* [WHAT THE TASK ASKS]: Retype, exactly as they appear below, the lines between the line holding "def wEnt (n" and the line holding "def wDueS (n", both ends included.

(Saved data entries)
#####

-- ==== Sys2Proof/Laws/State.lean ====
section
/-! SUPPORT. The state after each of its updates, field by field and through its readers: what an update leaves alone, and that
the reader of what it writes gives what was written. -/

namespace Sys2Proof.Machine

open Sys2Proof

variable (s : State)

/-! ## `setReg` -/

@[simp] theorem State.setReg_now (a : Nat) (v : Word) : (s.setReg a v).now = s.now := rfl
@[simp] theorem State.setReg_capture (a : Nat) (v : Word) : (s.setReg a v).capture = s.capture := rfl
@[simp] theorem State.setReg_tod (a : Nat) (v : Word) : (s.setReg a v).tod = s.tod := rfl
@[simp] theorem State.setReg_doms (a : Nat) (v : Word) : (s.setReg a v).doms = s.doms := rfl
@[simp] theorem State.setReg_pins (a : Nat) (v : Word) : (s.setReg a v).pins = s.pins := rfl
@[simp] theorem State.setReg_sched (a : Nat) (v : Word) : (s.setReg a v).sched = s.sched := rfl
@[simp] theorem State.setReg_coll (a : Nat) (v : Word) : (s.setReg a v).coll = s.coll := rfl
@[simp] theorem State.setReg_pass (a : Nat) (v : Word) : (s.setReg a v).pass = s.pass := rfl
@[simp] theorem State.setReg_cores (a : Nat) (v : Word) : (s.setReg a v).cores = s.cores := rfl
@[simp] theorem State.setReg_ctxs (a : Nat) (v : Word) : (s.setReg a v).ctxs = s.ctxs := rfl
@[simp] theorem State.setReg_wch (a : Nat) (v : Word) : (s.setReg a v).wch = s.wch := rfl
@[simp] theorem State.setReg_ills (a : Nat) (v : Word) : (s.setReg a v).ills = s.ills := rfl
@[simp] theorem State.setReg_mem (a : Nat) (v : Word) : (s.setReg a v).mem = s.mem := rfl
@[simp] theorem State.setReg_memPoison (a : Nat) (v : Word) : (s.setReg a v).memPoison = s.memPoison := rfl
@[simp] theorem State.setReg_memUe (a : Nat) (v : Word) : (s.setReg a v).memUe = s.memUe := rfl
@[simp] theorem State.setReg_sfe (a : Nat) (v : Word) : (s.setReg a v).sfe = s.sfe := rfl
@[simp] theorem State.setReg_fmt (a : Nat) (v : Word) : (s.setReg a v).fmt = s.fmt := rfl
@[simp] theorem State.setReg_dpp (a : Nat) (v : Word) : (s.setReg a v).dpp = s.dpp := rfl
@[simp] theorem State.setReg_venc (a : Nat) (v : Word) : (s.setReg a v).venc = s.venc := rfl
@[simp] theorem State.setReg_vdec (a : Nat) (v : Word) : (s.setReg a v).vdec = s.vdec := rfl
@[simp] theorem State.setReg_coh (a : Nat) (v : Word) : (s.setReg a v).coh = s.coh := rfl
@[simp] theorem State.setReg_eth (a : Nat) (v : Word) : (s.setReg a v).eth = s.eth := rfl
@[simp] theorem State.setReg_per (a : Nat) (v : Word) : (s.setReg a v).per = s.per := rfl
@[simp] theorem State.setReg_dsv (a : Nat) (v : Word) : (s.setReg a v).dsv = s.dsv := rfl
@[simp] theorem State.setReg_pcie (a : Nat) (v : Word) : (s.setReg a v).pcie = s.pcie := rfl
@[simp] theorem State.setReg_pwr (a : Nat) (v : Word) : (s.setReg a v).pwr = s.pwr := rfl
@[simp] theorem State.setReg_clk (a : Nat) (v : Word) : (s.setReg a v).clk = s.clk := rfl
@[simp] theorem State.setReg_thm (a : Nat) (v : Word) : (s.setReg a v).thm = s.thm := rfl
@[simp] theorem State.setReg_ms (a : Nat) (v : Word) : (s.setReg a v).ms = s.ms := rfl
@[simp] theorem State.setReg_stats (a : Nat) (v : Word) : (s.setReg a v).stats = s.stats := rfl
@[simp] theorem State.setReg_irqs (a : Nat) (v : Word) : (s.setReg a v).irqs = s.irqs := rfl
@[simp] theorem State.setReg_resp (a : Nat) (v : Word) : (s.setReg a v).resp = s.resp := rfl
@[simp] theorem State.setReg_fresh (a : Nat) (v : Word) : (s.setReg a v).fresh = s.fresh := rfl
@[simp] theorem State.setReg_pending (a : Nat) (v : Word) : (s.setReg a v).pending = s.pending := rfl
@[simp] theorem State.setReg_dom (a : Nat) (v : Word) (b : Nat) : (s.setReg a v).dom b = s.dom b := rfl
@[simp] theorem State.setReg_pin (a : Nat) (v : Word) (b : Nat) : (s.setReg a v).pin b = s.pin b := rfl
@[simp] theorem State.setReg_queue (a : Nat) (v : Word) (b : Nat) : (s.setReg a v).queue b = s.queue b := rfl
@[simp] theorem State.setReg_pool (a : Nat) (v : Word) (b : Nat) : (s.setReg a v).pool b = s.pool b := rfl
@[simp] theorem State.setReg_core (a : Nat) (v : Word) (b : Nat) : (s.setReg a v).core b = s.core b := rfl
@[simp] theorem State.setReg_ctx (a : Nat) (v : Word) (b : Nat) : (s.setReg a v).ctx b = s.ctx b := rfl
@[simp] theorem State.setReg_ill (a : Nat) (v : Word) (b : Nat) : (s.setReg a v).ill b = s.ill b := rfl
@[simp] theorem State.setReg_stat (a : Nat) (v : Word) (p q r : Nat) : (s.setReg a v).stat p q r = s.stat p q r := rfl
@[simp] theorem State.setReg_byte (a : Nat) (v : Word) (b : Nat) : (s.setReg a v).byte b = s.byte b := rfl
@[simp] theorem State.setReg_secPoison (a : Nat) (v : Word) (b : Nat) : (s.setReg a v).secPoison b = s.secPoison b := rfl
@[simp] theorem State.setReg_slice (a : Nat) (v : Word) (b : Nat) : (s.setReg a v).slice b = s.slice b := rfl
@[simp] theorem State.setReg_chan (a : Nat) (v : Word) (b : Nat) : (s.setReg a v).chan b = s.chan b := rfl
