/-! ## The states of the witnesses -/

/-- A state whose registers hold the values listed, the others their reset values. -/
def wReg (l : List (Nat × Word)) (s : State) : State := l.foldl (fun t p => t.setReg p.1 p.2) s
/-- A master domain that runs. -/
def wDom : Dom := { running := true, issued := true, frame := 7, line := 5, lineAt := 327680000, period := 65536000, flenM1 := 99 }
/-- A slaved domain that runs, before its first interval. -/
def wSlave : Dom := { running := true, issued := true, slaved := true, frame := 9, line := 4, flenM1 := 9, period := 65536000, floor := 1024 }
/-- Entry `n` armed on domain 1 at line `line`, position 3/256 of it, with an action and its words. -/
def wEnt (n code line : Nat) (w2 w3 : Word) (s : State) : State :=
  wReg [(Addr.lptCtrl, 1), (Addr.lptSchedEnt n, w32 (2 ^ 31 + 2 ^ 28 + code * 2 ^ 24 + 3 * 2 ^ 16 + line)),
    (Addr.lptSchedEnt n + 4, w32 (5 * 2 ^ 16)), (Addr.lptSchedEnt n + 8, w2), (Addr.lptSchedEnt n + 12, w3)] s
/-- Such an entry with its domain a running master. -/
def wDue (n code : Nat) (w2 w3 : Word) (s : State) : State := (wEnt n code 5 w2 w3 s).setDom 1 wDom
/-- Such an entry with its domain a running slave. -/
def wDueS (n code : Nat) (w2 w3 : Word) (s : State) : State := (wEnt n code 4 w2 w3 s).setDom 1 wSlave
/-- The register at an address, one that exists. -/
def wRef (a : Nat) : RegRef := (regAt a).getD ⟨⟨.sfeCtrl, 0, [], 0, .ro, 0, []⟩, [], 0⟩
/-- A field of it. -/
def wField (a i : Nat) : Field := lget ⟨31, 0, [], none⟩ (wRef a).fields i
/-- Every domain powered. -/
def wUp : State := { pwr := { step := 10 } }
/-- Pool 2 with 8 buffers of 64 KiB, generation 5, index 3 held by `who`; queue 4 enabled with 4 credits. -/
def wPass (who : Nat) (s : State) : State :=
  wReg [(Addr.passCtrl, 1), (Addr.passPlCfg 2, 8), (Addr.passPlSize 2, 0x10000), (Addr.passPlBaseLo 2, 0x10000000), (Addr.passPlBaseHi 2, 1),
      (Addr.passPqCfg 4, 0x80000004)]
    { s with pass := { queues := [(4, { credits := 4 })], pools := [(2, { free := [0, 1, 2, 4, 5, 6, 7], held := [(3, who)], gen := 5 })] } }
/-- A frame of 256 x 8 of RAW12 being received into 16-bit pixels. -/
def wFrame : SfeFrame := { fid := 1, frame := 7, domain := 1, cfg := [0x80000001, 0x00080100, 0, 0, 0, 0, 0, 64], bits := 12 }
/-- SFE, link 15 and context 15 enabled, the context on that link and VC 2 for RAW12. -/
def wSfe (s : State) : State :=
  wReg [(Addr.sfeCtrl, 1), (Addr.sfeLnkCfg 15, 0x80000000), (Addr.sfeCtxCtrl 15, 0x80000001), (Addr.sfeCtxSrc 15, 0x000F022C),
      (Addr.sfeCtxSize 15, 0x00080100)] s
/-- That context receiving a frame. -/
def wRecv (f : SfeFrame) (s : State) : State := (wSfe s).setSc 15 { frames := [f], recv := true, lines := 2, height := f.height, lineB := lineBytes f.width f.bits }
/-- DRAM that answers, one firewall window over all of it that grants every access. -/
def wDram (s : State) : State :=
  wReg [(Addr.memStatus, 0x80000000), (Addr.dsvFwLimit 0, 0x0FFFFFFF), (Addr.dsvFwPerm 0, 0xFFFFFFFF), (Addr.dsvFwCtrl 0, 0x80000000)] s
/-- MOD of an instruction from the values of its fields, each with its lowest bit. -/
def wMod (l : List (Nat × Nat)) : Insn := { mod := (l.map fun p => p.2 * 2 ^ (p.1 - 80)).foldl (· + ·) 0 }
/-- A window entry of context 3 of core 7. -/
def wSlot (op : Nat) (w : Insn) : Slot := { id := 9, cx := 3, idx := 5, op := op, w := w, unit := opUnit op }
/-- That entry alone in the window of a READY context. -/
def wIss (op : Nat) (w : Insn) (x : Ctx) (s : State) : State :=
  (s.setCore 7 { s.core 7 with slots := [wSlot op w], nextId := 10 }).setCtx 31 { x with state := .ready, fetchIdx := 6, nInstr := 9, hold := holdsFetch op }
/-- The header of an image of one NOP (R253). -/
def wImage (crc : Nat) : Bytes :=
  leBytes 4 0x3149504B ++ leBytes 2 1 ++ leBytes 2 64 ++ leBytes 4 80 ++ leBytes 4 1 ++ leBytes 4 64 ++ List.replicate 36 0 ++ leBytes 4 crc ++
    List.replicate 20 0
/-- An operand of 32 bytes by 2 rows, dense, in a space. -/
def wOpd (space addr : Nat) : Desc := { addr := addr, space := space, ext := [32, 2, 1, 1], str := [32, 64, 64] }
/-- Operands 0 and 255 of a movement. -/
def wOps (a d : Desc) : Ctx := { descs := [(0, a), (255, d)] }
/-- The fields of such a movement. -/
def wMv (md : Insn) : Insn := { md with opa := 0, dst := 255, nest := 65535 }
/-- A scratchpad with two bytes and a poisoned sector. -/
def wSpm (s : State) : State := s.setCore 7 { s.core 7 with spm := [(0, 5), (33, 6)], spmPoison := [(1, true)] }
/-- An array instruction's operands: 1 x 1 pixel of 4 channels in a tray, 4 x 2 weights, an accumulator of 2. -/
def wArr : Ctx :=
  { descs := [(0, { space := 2, ext := [4, 1, 1, 1], str := [4, 4, 4] }), (1, { ext := [4, 1, 1, 2], str := [4, 4, 4] }),
      (2, { space := 1, dtype := 4, ext := [2, 1, 1, 1], str := [8, 8, 8] })] }
/-- An operation of context 3 in flight on a unit. -/
def wFly (op : Nat) (w : Insn) : Slot := { wSlot op w with issued := true, running := true }
/-- A write of an element. -/
def wW (na nib bits : Nat) (p : Bool) : EWrite := ⟨na, nib, bits, p⟩
/-- Pool 2 and queue 4 as before, the queue holding index 3 of the pool. -/
def wQd (s : State) : State :=
  let s := wPass 31 s
  { s with pass := { queues := [(4, { items := [⟨s.handle 2 3, 0x1122334455667788, 0x00050006⟩], credits := 3 })],
                     pools := [(2, { free := [0, 1, 2, 4, 5, 6, 7], queued := [3], gen := 5 })] } }
/-- The handle of index 3 of pool 2. -/
def wHd : Word := mkHandle 2 5 3
/-- Core 7's domain up. -/
def wTc (s : State) : State := wReg [(Addr.pwrTcStatus, 0x8080)] s
/-- A pop that waits on queue 4. -/
def wWait : Slot := { wSlot 0x40 (wMod [(80, 4), (86, 12)]) with issued := true, waits := true }
/-- A push to queue 4 that waits. -/
def wPushW : Slot := { wSlot 0x41 (wMod [(80, 4), (94, 12)]) with issued := true, waits := true, item := some { handle := wHd, md := 5 } }
/-- A COPY of context 3 of core 7 in flight, of 64 bytes from byte 64 to byte 512 of the scratchpad. -/
def wCopy : Slot := wFly 0x13 (wMv {})
/-- Core 7 with the operations listed, the descriptors of context 3 those of that COPY. -/
def wPar (l : List Slot) : State := ({ cores := [(7, { slots := l })] } : State).setCtx 31 (wOps (wOpd 0 64) (wOpd 0 512))
/-- The same of a COPY that reads entries 32 to 95 of the accumulator. -/
def wParAcc (l : List Slot) : State := ({ cores := [(7, { slots := l })] } : State).setCtx 31 (wOps { wOpd 1 32 with dtype := 4 } { wOpd 0 512 with dtype := 4 })
/-- A fill group of cores 5 and 7 for 8,192 bytes of DRAM, asked for by core 7. -/
def wGrp : FillGrp := { gid := 3, src := 0x100000040, len := 8192, mask := 0xA0, reqs := [⟨7, 3, 9⟩], since := 0 }
/-- That group, fetching for core 7. -/
def wGrpF : FillGrp := { wGrp with fetching := true, targets := 0x80 }
/-- A packet of two bytes of the group for a mask of cores. -/
def wPkt (m : Nat) : ChainPkt := ⟨m, 3, 0x100000040, none, [7, 8], [false]⟩
/-- The chain enabled and split. -/
def wSplit (s : State) : State := wReg [(Addr.wchCtrl, 0x80000001)] s
/-- Source 15 of the formatter on queue 4, 16 columns of Y8 by 8 rows. -/
def wSrc (s : State) : State :=
  wReg [(Addr.fmtCtrl, 1), (Addr.fmtSrcCfg 15, 0x84040010), (Addr.fmtSrcSize 15, 8), (Addr.fmtSrcStride 15, 64)] s
/-- Stream 47 of that source: 16 x 8 out of 16 x 8 into pool 2 and queue 4, format `f`. -/
def wStr (f : Nat) (s : State) : State :=
  wReg [(Addr.fmtOsCtrl 47, 0x80000F00), (Addr.fmtOsFmt 47, w32 (f * 2 ^ 28)), (Addr.fmtOsCropWh 47, 0x80010), (Addr.fmtOsOutWh 47, 0x80010),
    (Addr.fmtOsStride 47, 64), (Addr.fmtOsDest 47, 0x04020000)] s
/-- Queue 4 with an item of pool 2 whose metadata are `md`. -/
def wItem (md : BitVec 64) (s : State) : State :=
  let s := wPass 31 s
  { s with pass := { queues := [(4, { items := [⟨s.handle 2 3, md, 0xFFFFFFFF⟩], credits := 3 })],
                     pools := [(2, { free := [0, 1, 2, 4, 5, 6, 7], queued := [3], gen := 5 })] } }
/-- A finished output in index 3 of pool 2. -/
def wFin : FmtDone := ⟨0x7F, 9, some (2, 3)⟩
/-- The DPP enabled, its binding 3 on queue 4. -/
def wDpp (s : State) : State := wReg [(Addr.dppCtrl, 1), (Addr.dppBindCfg 3, 0x84040402)] s
/-- A slot of the DPP that runs a job of binding 3. -/
def wRun : DppSlot := { phase := .running, src := 7, seq := 5, out := some (2, 3), status := 0, recs := 3 }
/-- Session 15 of engine 1, AVC of 64 x 64, on queue 4 and pool 2; `who` holds index 3 of the pool. -/
def wVenc (who : Nat) (s : State) : State :=
  wReg [(Addr.vencCtrl 1, 1), (Addr.vencSCtrl 1 15, 0x840A0100), (Addr.vencSSize 1 15, 0x400040), (Addr.vencSGop 1 15, 0x10100000),
    (Addr.vencSFps 1 15, 0x1E0001), (Addr.vencSIo 1 15, 0x04040002), (Addr.passPlSize 2, 0x20000)] (wPass who s)
/-- A picture of the session. -/
def wPic : VPic := { item := ⟨wHd, 0x0020000800070000, 0xFFFFFFFF⟩, todSec := 1, todTick := 2, posFrame := 7, pos := 5, frame := 0, order := 0 }
/-- That picture in progress. -/
def wPrg : VRun := { pic := wPic, idr := true, recon := none, pool := 2, buf := 3, q := 4, refs := [], poc := 0, key := 0 }
/-- An item of the session that waits to be pushed. -/
def wOut : VDone := ⟨0x7F, 2, 3, 4, false⟩
/-- Engine 1's ring with an entry at its head, 64 reference buffers, and session 15 on. -/
def wRing (l : Bytes) (s : State) : State :=
  (wReg [(Addr.vencCmdBaseLo 1, 0x10000), (Addr.vencCmdBaseHi 1, 1), (Addr.vencCmdTail 1, 1), (Addr.vencRefCfg 1, 64), (Addr.vencSGop 1 15, 0x11100000)]
    (wVenc 3 (wDram s))).setBytes 0x100010000 l
/-- Decoder session 7 on queue 4 and pool 2. -/
def wVdec (s : State) : State :=
  wReg [(Addr.vdecCtrl, 1), (Addr.vdecSCtrl 7, 0x80000000), (Addr.vdecSIo 7, 0x04040002), (Addr.vdecSMaxsize 7, 0x400040)] s
/-- A parameter set of 64 x 64. -/
def wSps : SpsInfo := ⟨3, true, 30, 64, 64, 0, 0, 64, 64, 1, false, none⟩
/-- A later slice of two areas without references. -/
def wSl : SliceInfo := ⟨3, true, false, true, false, false, true, true, true, 0, [], [], [0, 15], []⟩
/-- A picture of the decoder in progress. -/
def wDpic : VdPic := { buf := 1, sps := wSps, intra := true, ref0 := none, isRef := true, out := true }
/-- Input of 16 bytes in index 3 of pool 2. -/
def wIn : VdIn := { item := ⟨wHd, 0x0020000800070000, 0xFFFFFFFF⟩, len := 16, cut := false }
/-- Session 7 with given contents, the engine on it. -/
def wVd (x : VdSess) (s : State) : State := wVdec (wDram (wPass hVdec { s with vdec := { sess := [(7, x)], cur := some 7 } }))
/-- Cores 0-3 joined, with copies of the line at 0x100000040 in the states given. -/
def wCoh (l : List (Nat × Moesi)) (s : State) : State :=
  let s := wReg [(Addr.cohStatus, 0xF)] (wDram s)
  l.foldl (fun t p => t.setCl p.1 0x100000040 (some ⟨p.2, List.replicate 64 7, (false, true)⟩)) s
/-- A link of port 0 of an endpoint. -/
def wLink (m : Nat) (s : State) : State := wReg [(Addr.pcieCtrl, 0x80000003), (Addr.pcieStatus, w32 (m * 2 ^ 28 + 0xC4C4))] s
/-- A MAC enabled with its link up, ring `q` with a descriptor at 0x100000000 and its tail behind it. -/
def wEth (q : Nat) (d : Bytes) (s : State) : State :=
  (wReg [(Addr.ethCtrl 1, 0x80000004), (Addr.ethStatus 1, 0x80000200), (Addr.ethQBase 1 q + 4, 1), (Addr.ethQTail 1 q, 1)] (wDram s)).setBytes 0x100000000 d
/-- A descriptor of a buffer of `n` bytes at 0x100001000 with flags. -/
def wDesc (n fl : Nat) : Bytes := leBytes 8 0x100001000 ++ leBytes 2 n ++ leBytes 2 fl ++ List.replicate 20 0
/-- The ACTIVE state with every core powered. -/
def wAct (s : State) : State := wReg [(Addr.pwrState, 2), (Addr.pwrTcStatus, 0xFFFF), (Addr.pwrCpuStatus, 0xF)] { s with pwr := { s.pwr with step := 10 } }
/-- An ACTIVE device with the supervisor's image running and a command of `n` bytes with payload `l` in page `p`. -/
def wMail (p : Page) (cmd n : Nat) (l : Bytes) (s : State) : State :=
  let s := wAct { s with dsv := { s.dsv with fw := some ⟨false, 3, [1, 2]⟩, order := p :: s.dsv.order } }
  ((wReg [(Addr.dsvMbstatus (pageNum p), 0xC0000000), (Addr.dsvCmdbuf (pageNum p), w32 (n * 65536 + cmd)), (Addr.dsvCmdbuf (pageNum p) + 4, 0x12345678)] s).putWords
    (Addr.dsvCmdbuf (pageNum p) + 16) (toWords l)).takeCmd p
/-- A record of one operation for proposal `id` at PROT_SEQ `q`. -/
def wRec (id q op a v m : Nat) : Bytes :=
  leBytes 4 0x44504352 ++ leBytes 2 1 ++ [1, 0] ++ List.replicate 8 0 ++ leBytes 4 id ++ leBytes 4 q ++ leBytes 4 60 ++ List.replicate 4 0 ++ List.replicate 32 7
    ++ leBytes 4 op ++ leBytes 4 a ++ leBytes 4 v ++ leBytes 4 m
/-- Proposal 5 with operation `op` pending, KS0 set to a P-256 key, and an endorsement of proposal `id` with a signature of `n` bytes in the driver's page. -/
def wEnd (id n op a v m : Nat) (s : State) : State :=
  wMail .driver 0x11 (n + 4) (leBytes 4 id ++ List.replicate n 9)
    { s with dsv := { s.dsv with keys := [(0, (1, List.replicate 64 3))], proposal := some ⟨5, wRec 5 0 op a v m, 100⟩ } }
/-- Queue 4 with an item of pool 2, the supervisor's forward pool 3 and queue 5; `perm` is what window 1 grants over the buffers of pool 2. -/
def wEvid (perm : Word) (s : State) : State :=
  let s := wPass 31 (wDram s)
  let s := wReg [(Addr.vencEvidCfg 1, 0x400), (Addr.dsvEvidFwd, 0x05030000), (Addr.dsvChainSize, 3), (Addr.dsvSegCfg, 0xFF0064), (Addr.passPlSize 2, 256), (Addr.passPlSize 3, 256),
    (Addr.passPlBaseHi 3, 2), (Addr.passPlCfg 3, s.reg (Addr.passPlCfg 2)), (Addr.dsvFwBase 1, 0), (Addr.dsvFwLimit 1, 0x0FFFFFFF), (Addr.dsvFwPerm 1, perm), (Addr.dsvFwCtrl 1, 0x80000000)] s
  { s with dsv := { s.dsv with booted := true },
           pass := { queues := [(4, { items := [⟨s.handle 2 3, 0x1122334455667788, 0xFFFFFFFF⟩], credits := 3 })],
                     pools := [(2, { free := [0, 1, 2, 4, 5, 6, 7], queued := [3], gen := 5 }), (3, { free := [6, 7], gen := 1 })] } }
/-- That state with a picture of 64 bytes of stream in the item's buffer, for session 15 with a segment open. -/
def wSealed : State :=
  (wEvid 0xA00 { dsv := { segs := [(31, some ⟨9, [], 98, 1, 1, 1, 1, 0, false, 0⟩)] } }).setBytes 4563403520
    (leBytes 4 64 ++ leBytes 4 16 ++ leBytes 4 77 ++ List.replicate 26 0 ++ [15] ++ List.replicate 90 5)
/-- No key slot set. -/
def wNoKeys (s : State) : State := { s with dsv := { s.dsv with keys := [] } }
/-- No core gated. -/
def wTg (s : State) : State := wReg [(Addr.pwrTcGate, 0)] s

#####

* [TASK SOLUTION]:
def wEnt (n code line : Nat) (w2 w3 : Word) (s : State) : State :=
  wReg [(Addr.lptCtrl, 1), (Addr.lptSchedEnt n, w32 (2 ^ 31 + 2 ^ 28 + code * 2 ^ 24 + 3 * 2 ^ 16 + line)),
    (Addr.lptSchedEnt n + 4, w32 (5 * 2 ^ 16)), (Addr.lptSchedEnt n + 8, w2), (Addr.lptSchedEnt n + 12, w3)] s
/-- Such an entry with its domain a running master. -/
def wDue (n code : Nat) (w2 w3 : Word) (s : State) : State := (wEnt n code 5 w2 w3 s).setDom 1 wDom
/-- Such an entry with its domain a running slave. -/
def wDueS (n code : Nat) (w2 w3 : Word) (s : State) : State := (wEnt n code 4 w2 w3 s).setDom 1 wSlave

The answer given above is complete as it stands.